Trout and anglers looking to the surface
  |  First Published: October 2013

What can we expect in October? The answer is heaps, especially if you love hunting around in the shallows at dawn and dusk.

The conditions are easier on us and for the fish, and the shallows are a touch warmer with more aquatic life and amphibious life out and about. October is the prime month for finding shallow water feeders, the famed Tasmanian tailing browns and frog feeders, not to mention the odd surface feature.

Bronte Lagoon

Bronte boasts an ideal environment for finding tailing trout; the shallow bays and sloping shores just scream fish, even more so if the water levels are high which creates perfect conditions for foraging trout. Calm frosty nights can also create some great early morning chironomid, or midge hatches. It’s far better to approach a shallow shore or bay and just stand and look for 10 minutes. Most times at this time of the year at dawn until the sun comes up or just as the sun dips as the day heads towards evening trout aren’t far away from the shallows.
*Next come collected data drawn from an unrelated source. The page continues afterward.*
/-- The full/empty instructions (R192, R196, Table 10.1), on lines in the space: WAITF and WAITF.empty complete where
every active thread's line is full, or empty and not claimed; MARKF makes the unclaimed lines full and MARKE the full
ones empty; PROBEF reads whether the line is full. Nothing else changes but the waits that end. -/
def Obligations.FullEmpty : Prop :=
  (∀ h tile empty off a, TeamWord (.waitf h tile empty off a)
    (fun _ h c => ∀ t ∈ c.active h,
      let o := effOffset ((c.env t).r32 a) off 128
      o + 128 ≤ c.L.rcd.visible tile ∧
        (if empty then (c.T.store tile).free (o / 128) = true else (c.T.store tile).full (o / 128) = true))
    (fun _ h c T' => { T' with threads := c.T.threads } = c.T ∧ Gets h c T' fun _ => .none)) ∧
  (∀ h tile off a, TeamWord (.markf h tile off a)
    (fun _ h c => ∀ t ∈ c.active h, effOffset ((c.env t).r32 a) off 128 + 128 ≤ c.L.rcd.visible tile)
    (fun _ h c T' =>
      (∀ l, (T'.store tile).full l = true ↔ (c.T.store tile).full l = true ∨
        (c.T.store tile).claimed l = false ∧ ∃ t ∈ c.active h, effOffset ((c.env t).r32 a) off 128 / 128 = l) ∧
      (T'.store tile).bytes = (c.T.store tile).bytes ∧ (T'.store tile).claims = (c.T.store tile).claims ∧
      T'.store (!tile) = c.T.store (!tile) ∧
      { T' with threads := c.T.threads, scratch := c.T.scratch, tile := c.T.tile } = c.T ∧ Gets h c T' fun _ => .none)) ∧
  (∀ h tile off a, TeamWord (.marke h tile off a)
    (fun _ h c => ∀ t ∈ c.active h, effOffset ((c.env t).r32 a) off 128 + 128 ≤ c.L.rcd.visible tile)
    (fun _ h c T' =>
      (∀ l, (T'.store tile).full l = true ↔ (c.T.store tile).full l = true ∧
        ¬ ∃ t ∈ c.active h, effOffset ((c.env t).r32 a) off 128 / 128 = l) ∧
      (T'.store tile).bytes = (c.T.store tile).bytes ∧ (T'.store tile).claims = (c.T.store tile).claims ∧
      T'.store (!tile) = c.T.store (!tile) ∧
      { T' with threads := c.T.threads, scratch := c.T.scratch, tile := c.T.tile } = c.T ∧ Gets h c T' fun _ => .none)) ∧
  (∀ h tile pd off a, TeamWord (.probef h tile pd off a)
    (fun _ h c => ∀ t ∈ c.active h, effOffset ((c.env t).r32 a) off 128 + 128 ≤ c.L.rcd.visible tile)
    (fun _ h c T' => { T' with threads := c.T.threads } = c.T ∧
      Gets h c T' fun t => .pred (wp pd ((c.T.store tile).full (effOffset ((c.env t).r32 a) off 128 / 128)))))
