-- ==== Sys2Proof/Laws/Effects.lean ====
section
/-! SUPPORT. What the operations on device memory, on the L2s and towards the host may change: each is said once. -/

namespace Sys2Proof.Machine

/-- Teams, launches, contexts and the order of steps are as before, and memory keeps its canonical form. -/
structure Aside (s s' : State) : Prop where
  teams : s'.teams = s.teams
  launches : s'.launches = s.launches
  contexts : s'.contexts = s.contexts
  agenda : s'.agenda = s.agenda
  turns : s'.turns = s.turns
  focus : s'.focus = s.focus
  mem : s.mem.wf → s'.mem.wf

theorem Aside.refl (s : State) : Aside s s := ⟨rfl, rfl, rfl, rfl, rfl, rfl, id⟩

theorem Aside.trans {s t u : State} (h : Aside s t) (g : Aside t u) : Aside s u :=
  ⟨g.teams.trans h.teams, g.launches.trans h.launches, g.contexts.trans h.contexts, g.agenda.trans h.agenda,
    g.turns.trans h.turns, g.focus.trans h.focus, fun w => g.mem (h.mem w)⟩

/-- A chain of such operations is one. -/
theorem aside_foldl {α : Type} (f : State → α → State) (h : ∀ s x, Aside s (f s x)) (l : List α) (s : State) :
    Aside s (l.foldl f s) := by
  induction l generalizing s with
  | nil => exact .refl s
  | cons x xs ih => exact (h s x).trans (ih _)

/-! ### Towards the host -/

theorem aside_sendMessage (s : State) (port stream code : Nat) (bs : List Byte) :
    Aside s (s.sendMessage port stream code bs) := ⟨rfl, rfl, rfl, rfl, rfl, rfl, id⟩

theorem aside_emit (s : State) (code launch team : Nat) (bs : List Byte) : Aside s (s.emit code launch team bs) :=
  ⟨rfl, rfl, rfl, rfl, rfl, rfl, id⟩

theorem aside_respond (s : State) (q : Rq) (code status : Nat) (bs : List Byte) :
    Aside s (s.respond q code status bs) := ⟨rfl, rfl, rfl, rfl, rfl, rfl, id⟩

theorem aside_homeWrite (s : State) (dpa : Nat) (bs : List Byte) : Aside s (s.homeWrite dpa bs) :=
  ⟨rfl, rfl, rfl, rfl, rfl, rfl, Memory.write_wf _ _ _⟩

/-! ### Records -/

theorem aside_modDie (s : State) (d : Nat) (f : Die → Die) : Aside s (s.modDie d f) := ⟨rfl, rfl, rfl, rfl, rfl, rfl, id⟩

theorem aside_modCore (s : State) (c : Nat) (f : Core → Core) : Aside s (s.modCore c f) := ⟨rfl, rfl, rfl, rfl, rfl, rfl, id⟩

theorem aside_modFabric (s : State) (f : Fabric → Fabric) : Aside s (s.modFabric f) := ⟨rfl, rfl, rfl, rfl, rfl, rfl, id⟩

theorem aside_bumpRing (s : State) (d off : Nat) : Aside s (s.bumpRing d off) :=
  ⟨rfl, rfl, rfl, rfl, rfl, rfl, fun h => Memory.writeNat_wf _ _ _ _ h⟩

theorem aside_writeRecord (s : State) (d : Nat) (r : FaultRec) : Aside s (s.writeRecord d r) := by
  have h' := ((aside_homeWrite s ((s.dieAt d).ringBase + 128 + 64 * (s.produced d % 2 ^ (s.dieAt d).ringLog))
    (r.bytes (s.dieAt d).seq)).trans (aside_bumpRing _ d 0)).trans
    (aside_modDie _ d fun D => { D with seq := D.seq + 1, signals := D.signals + 1 })
  unfold State.writeRecord
  dsimp only
  split
  · exact h'.trans (aside_emit ..)
  · exact h'

theorem aside_record (s : State) (d : Nat) (r : FaultRec) : Aside s (s.record d r) := by
  unfold State.record
  split
  · split
    · exact aside_modDie ..
    · exact aside_writeRecord ..
  · split
    · exact (aside_bumpRing s d 16).trans (aside_emit ..)
    · exact aside_writeRecord ..

/-! ### Homes and copies -/

theorem aside_noteRewrite (s : State) (line : Nat) (ws : List (Writer × BitVec 128)) : Aside s (s.noteRewrite line ws) := by
  unfold State.noteRewrite
  dsimp only
  repeat' split
  all_goals exact ⟨rfl, rfl, rfl, rfl, rfl, rfl, id⟩

theorem aside_engineWrite (s : State) (ws : List (Writer × BitVec 128)) (dpa : Nat) (bs : List Byte) :
    Aside s (s.engineWrite ws dpa bs) :=
  (aside_noteRewrite ..).trans (aside_homeWrite ..)

theorem aside_clearError (s : State) (e : ErrLoc) : Aside s (s.clearError e) := by
  unfold State.clearError
  split
  · exact .refl s
  · exact ⟨rfl, rfl, rfl, rfl, rfl, rfl, id⟩

theorem aside_dropSectors (s : State) (d : Nat) (p : L2Line → Nat → Sector → Bool) : Aside s (s.dropSectors d p) := by
  unfold State.dropSectors
  dsimp only
  split
  · exact aside_modDie ..
  · exact ⟨rfl, rfl, rfl, rfl, rfl, rfl, id⟩

theorem aside_produce (s : State) (why : Why) (kind : Nat) (relaxed : Bool) (target addr ctx : Nat) (body : PacketBody) :
    Aside s (s.produce why kind relaxed target addr ctx body) := ⟨rfl, rfl, rfl, rfl, rfl, rfl, id⟩

theorem aside_spoilFills (s : State) (p : Nat → LineKey → BitVec 8 → Bool) : Aside s (s.spoilFills p) := by
  unfold State.spoilFills
  exact aside_modFabric ..

/-- Asking for a sector changes the fabric alone. -/
theorem askSector_frame (s : State) (d : Nat) (k : LineKey) (i : Nat) (w : Wish) :
    { s.askSector d k i w with fabric := s.fabric } = s := by
  unfold State.askSector
  dsimp only
  repeat' split
  all_goals rfl

theorem aside_askSector (s : State) (d : Nat) (k : LineKey) (i : Nat) (w : Wish) : Aside s (s.askSector d k i w) := by
  unfold State.askSector
  dsimp only
  repeat' split
  all_goals exact ⟨rfl, rfl, rfl, rfl, rfl, rfl, id⟩

theorem aside_fillSector (s : State) (d : Nat) (k : LineKey) (i : Nat) (w : Wish) : Aside s (s.fillSector d k i w).1 := by
  unfold State.fillSector
  split
  · exact aside_askSector ..
  · split
    · exact aside_modDie ..
    · exact .refl s

/-- Asking for what a write needs changes the fabric alone, and nothing where the write may complete. -/
theorem fillFor_frame (s : State) (g : Agent) (k : LineKey) (off n : Nat) :
    { (s.fillFor g k off n).1 with fabric := s.fabric } = s ∧ ((s.fillFor g k off n).2 = true → (s.fillFor g k off n).1 = s) := by
  unfold State.fillFor
  dsimp only
  split
  · exact ⟨rfl, fun _ => rfl⟩
  · exact ⟨askSector_frame .., fun h => by cases h⟩

theorem aside_tally (s : State) (L : Launch) (core ev n : Nat) : Aside s (s.tally L core ev n) := by
  unfold State.tally
  dsimp only
  split
  · exact ⟨rfl, rfl, rfl, rfl, rfl, rfl, id⟩
  · exact .refl s

theorem aside_tallyOf (s : State) (launch core ev n : Nat) : Aside s (s.tallyOf launch core ev n) := by
  unfold State.tallyOf
  split
  · exact aside_tally ..
  · exact .refl s

theorem aside_readAt (s : State) (g : Agent) (k : LineKey) (off n : Nat) : Aside s (s.readAt g k off n).2 := by
  unfold State.readAt
  dsimp only
  split
  · split
    · exact .refl s
    · exact aside_clearError ..
  · split
    · split <;> exact .refl s
    · split
      · exact .refl s
      · split
        · exact .refl s
        · have h := aside_fillSector s g.die k (off / 32) g.wish
          split <;> rename_i e <;> rw [e] at h
          · exact h
          · exact h.trans (aside_tallyOf ..)

theorem aside_enqueue (s : State) (g : Agent) (k : LineKey) (off : Nat) (bs : List Byte) :
    Aside s (s.enqueue g k off bs) := aside_modCore ..

/-! ### Write queues, write-backs, releases and acquires -/

theorem aside_drainOne (s : State) (core : Nat) : Aside s (s.drainOne core).1 := by
  unfold State.drainOne
  split
  · exact .refl s
  · dsimp only
    split
    · exact (aside_engineWrite ..).trans (aside_modCore ..)
    · split
      · exact (aside_modCore ..).trans (aside_modDie ..)
      · split
        · exact .refl s
        · split
          · exact ((aside_clearError ..).trans (aside_modCore ..)).trans (aside_modDie ..)
          · split
            · exact ((aside_clearError ..).trans (aside_modCore ..)).trans (aside_modDie ..)
            · split <;> rename_i e
              · exact congrArg Prod.fst e ▸ aside_fillSector s _ _ _ _
              · have h := congrArg Prod.fst e ▸ aside_fillSector s _ _ _ _
                exact ((h.trans (aside_tallyOf ..)).trans (aside_modCore ..)).trans (aside_modDie ..)

theorem aside_drainSome (core n : Nat) (s : State) : Aside s (State.drainSome core n s) := by
  induction n generalizing s with
  | zero => exact .refl s
  | succ n ih =>
    have h := aside_drainOne s core
    unfold State.drainSome
    split <;> rename_i e <;> rw [e] at h
    · exact h.trans (ih _)
    · exact h

theorem aside_drainCore (s : State) (core : Nat) : Aside s (s.drainCore core) := aside_drainSome ..

theorem aside_drainDie (s : State) (d : Nat) : Aside s (s.drainDie d) :=
  aside_foldl _ (fun s _ => aside_drainCore s _) _ _

theorem aside_writeBack (s : State) (d : Nat) (k : LineKey) (i : Nat) : Aside s (s.writeBack d k i) := by
  unfold State.writeBack
  split
  · exact .refl s
  · split
    · exact .refl s
    · split
      · exact aside_record ..
      · dsimp only
        split
        · exact (aside_modDie ..).trans (aside_engineWrite ..)
        · exact (aside_modDie ..).trans (aside_produce ..)

theorem aside_writeBackAll (s : State) (d : Nat) (p : L2Line → Bool) : Aside s (s.writeBackAll d p).1 :=
  aside_foldl (fun s (x : LineKey × Nat) => s.writeBack d x.1 x.2) (fun s x => aside_writeBack s d x.1 x.2) _ _

theorem aside_yieldLine (s : State) (d : Nat) (k : LineKey) : Aside s (s.yieldLine d k) :=
  ((aside_writeBackAll s d _).trans (aside_dropSectors ..)).trans (aside_spoilFills ..)

theorem aside_releaseDie (s : State) (d launch core : Nat) (mask : BitVec 8) : Aside s (s.releaseDie d launch core mask) :=
  (aside_writeBackAll s d _).trans (aside_tallyOf ..)

theorem aside_acquireDie (s : State) (d : Nat) (scope : Scope) (mask : BitVec 8) : Aside s (s.acquireDie d scope mask) := by
  unfold State.acquireDie
  split
  · dsimp only
    split
    · exact (aside_dropSectors ..).trans (aside_spoilFills ..)
    · exact aside_dropSectors ..
  · exact .refl s

theorem aside_doRelease (s : State) (core launch : Nat) (scope : Scope) (mask : BitVec 8) :
    Aside s (s.doRelease core launch scope mask).1 := by
  have h : Aside s (if mask = 0 then s else s.drainCore core) := by
    split
    · exact .refl s
    · exact aside_drainCore ..
  unfold State.doRelease
  split
  · exact .refl s
  · generalize (if mask = 0 then s else s.drainCore core) = t at h
    dsimp only
    split
    · exact h
    · dsimp only
      split
      · exact h.trans (aside_releaseDie ..)
      · exact h

/-! ### Fetched clauses -/

/-- A slice from which a team's clauses were dropped holds none of them and every other. -/
theorem fetchedAt_drop (x : Slice) (k q : TeamKey) (a : DWord) :
    ({ x with fetched := x.fetched.filter fun f => f.team != k } : Slice).fetchedAt q a =
      if q = k then none else x.fetchedAt q a := by
  unfold Slice.fetchedAt
  dsimp only
  rw [List.find?_filter]
  split
  · next h =>
    subst h
    rw [List.find?_eq_none.2]
    · rfl
    · intro f _ hf
      simp at hf
      exact hf.1 hf.2.1
  · next h =>
    congr 2
    funext f
    by_cases hq : f.team = q
    · subst hq
      have : (f.team != k) = true := by simp [h]
      simp [this]
      rfl
    · simp [hq]

end Sys2Proof.Machine
end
In fact they were most likely feeding all night or sitting under the cover offered by flooded tussocks waiting for the light to start to fade before feeling confident enough to venture out into the more open exposed water to feed. These fish are more than likely to rise to a dry; a Zulu, Red Tag or Possum Emerger brings a lot of tailing fish undone in Bronte at this time of year. If the fish are switched onto frogs, the ever-reliable Sloanes Fur Fly or a black or MK 2 Woolly Bugger in about a size 10 is the go, otherwise a stick Caddis or 007 nymph under an indicator is never a poor option.

Lake King William

King William is filling up as fast and as high as it did last spring, when we got a taste of the fabulous fishing to tailing browns that are a feature of the northern bays and shores. The big problem is the when the water rises fast and too high, with a result of the best areas for seeing tails being under too much water.
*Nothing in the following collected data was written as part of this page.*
-- ==== Sys2Proof/Laws/State.lean ====
section
/-! SUPPORT. Every update of a part of the state leaves every other field as it is: one lemma per field and update. -/

namespace Sys2Proof.Machine

@[simp] theorem State.modCore_agenda (s : State) (n : Nat) (f : Core → Core) : (s.modCore n f).agenda = s.agenda := rfl
@[simp] theorem State.modCore_turns (s : State) (n : Nat) (f : Core → Core) : (s.modCore n f).turns = s.turns := rfl
@[simp] theorem State.modCore_focus (s : State) (n : Nat) (f : Core → Core) : (s.modCore n f).focus = s.focus := rfl
@[simp] theorem State.modCore_mem (s : State) (n : Nat) (f : Core → Core) : (s.modCore n f).mem = s.mem := rfl
@[simp] theorem State.modCore_devno (s : State) (n : Nat) (f : Core → Core) : (s.modCore n f).devno = s.devno := rfl
@[simp] theorem State.modCore_features (s : State) (n : Nat) (f : Core → Core) : (s.modCore n f).features = s.features := rfl
@[simp] theorem State.modCore_contexts (s : State) (n : Nat) (f : Core → Core) : (s.modCore n f).contexts = s.contexts := rfl
@[simp] theorem State.modCore_launches (s : State) (n : Nat) (f : Core → Core) : (s.modCore n f).launches = s.launches := rfl
@[simp] theorem State.modCore_teams (s : State) (n : Nat) (f : Core → Core) : (s.modCore n f).teams = s.teams := rfl
@[simp] theorem State.modCore_dies (s : State) (n : Nat) (f : Core → Core) : (s.modCore n f).dies = s.dies := rfl
@[simp] theorem State.modCore_errors (s : State) (n : Nat) (f : Core → Core) : (s.modCore n f).errors = s.errors := rfl
@[simp] theorem State.modCore_rewritten (s : State) (n : Nat) (f : Core → Core) : (s.modCore n f).rewritten = s.rewritten := rfl
@[simp] theorem State.modCore_events (s : State) (n : Nat) (f : Core → Core) : (s.modCore n f).events = s.events := rfl
@[simp] theorem State.modCore_tree (s : State) (n : Nat) (f : Core → Core) : (s.modCore n f).tree = s.tree := rfl
@[simp] theorem State.modCore_transit (s : State) (n : Nat) (f : Core → Core) : (s.modCore n f).transit = s.transit := rfl
@[simp] theorem State.modCore_replies (s : State) (n : Nat) (f : Core → Core) : (s.modCore n f).replies = s.replies := rfl
@[simp] theorem State.modCore_fabric (s : State) (n : Nat) (f : Core → Core) : (s.modCore n f).fabric = s.fabric := rfl
@[simp] theorem State.modCore_ports (s : State) (n : Nat) (f : Core → Core) : (s.modCore n f).ports = s.ports := rfl
@[simp] theorem State.modCore_inbox (s : State) (n : Nat) (f : Core → Core) : (s.modCore n f).inbox = s.inbox := rfl
@[simp] theorem State.modCore_service (s : State) (n : Nat) (f : Core → Core) : (s.modCore n f).service = s.service := rfl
The best height is between 1-3m below full supply level, the sight fishing can be simply awesome. I’ll never forget one late afternoon last spring on one of the shallow northern shores, we had had a good dump of snow the previous night and morning, the day cleared up to a magic afternoon, what a beautiful experience it was to be fishing to the dozen or so tailers parading in front of me, under a red evening sky, beautiful calm water and being surrounded by snow on the hills and mountains. Trout fishing in Tasmania doesn’t get any better than it did on that evening!

St Clair lagoon

St Clair Lagoon is another wonderful water and a great fly fishery, when the levels are up the water backs up, in and around the rushes and tea trees. Sneaking around the nooks and crannies created by the high water looking for a swirl of a feeding fish or if you get a blue sky day polarising the flooded shallows is a great way to spend a day. King William and St Clair Lagoon are only a stone’s throw from each other, you could do a lot worse than spending a whole days fishing between these two great fisheries.

Laughing Jack Lagoon

Laughing Jack is a great springtime destination and it has its very faithful devotees. It’s very popular bait and trolling water. Most of the storage is surrounded by barren rocky shores, but the northern end is like another world when it’s at its normal early season levels. Sloping grassy banks with a few marshy pockets and gutters are great areas to find the well-conditioned and some of the best eating fish in the whole of Tasmania.

I’ve had great fishing here with the Fiery Brown Beetle and 007 nymph under a dry fly indicator. If no fish are evident you can do a lot worse than blind casting with a MK 2 Woolly Bugger in and around the mouth of the creek that is a feature of this northern shore.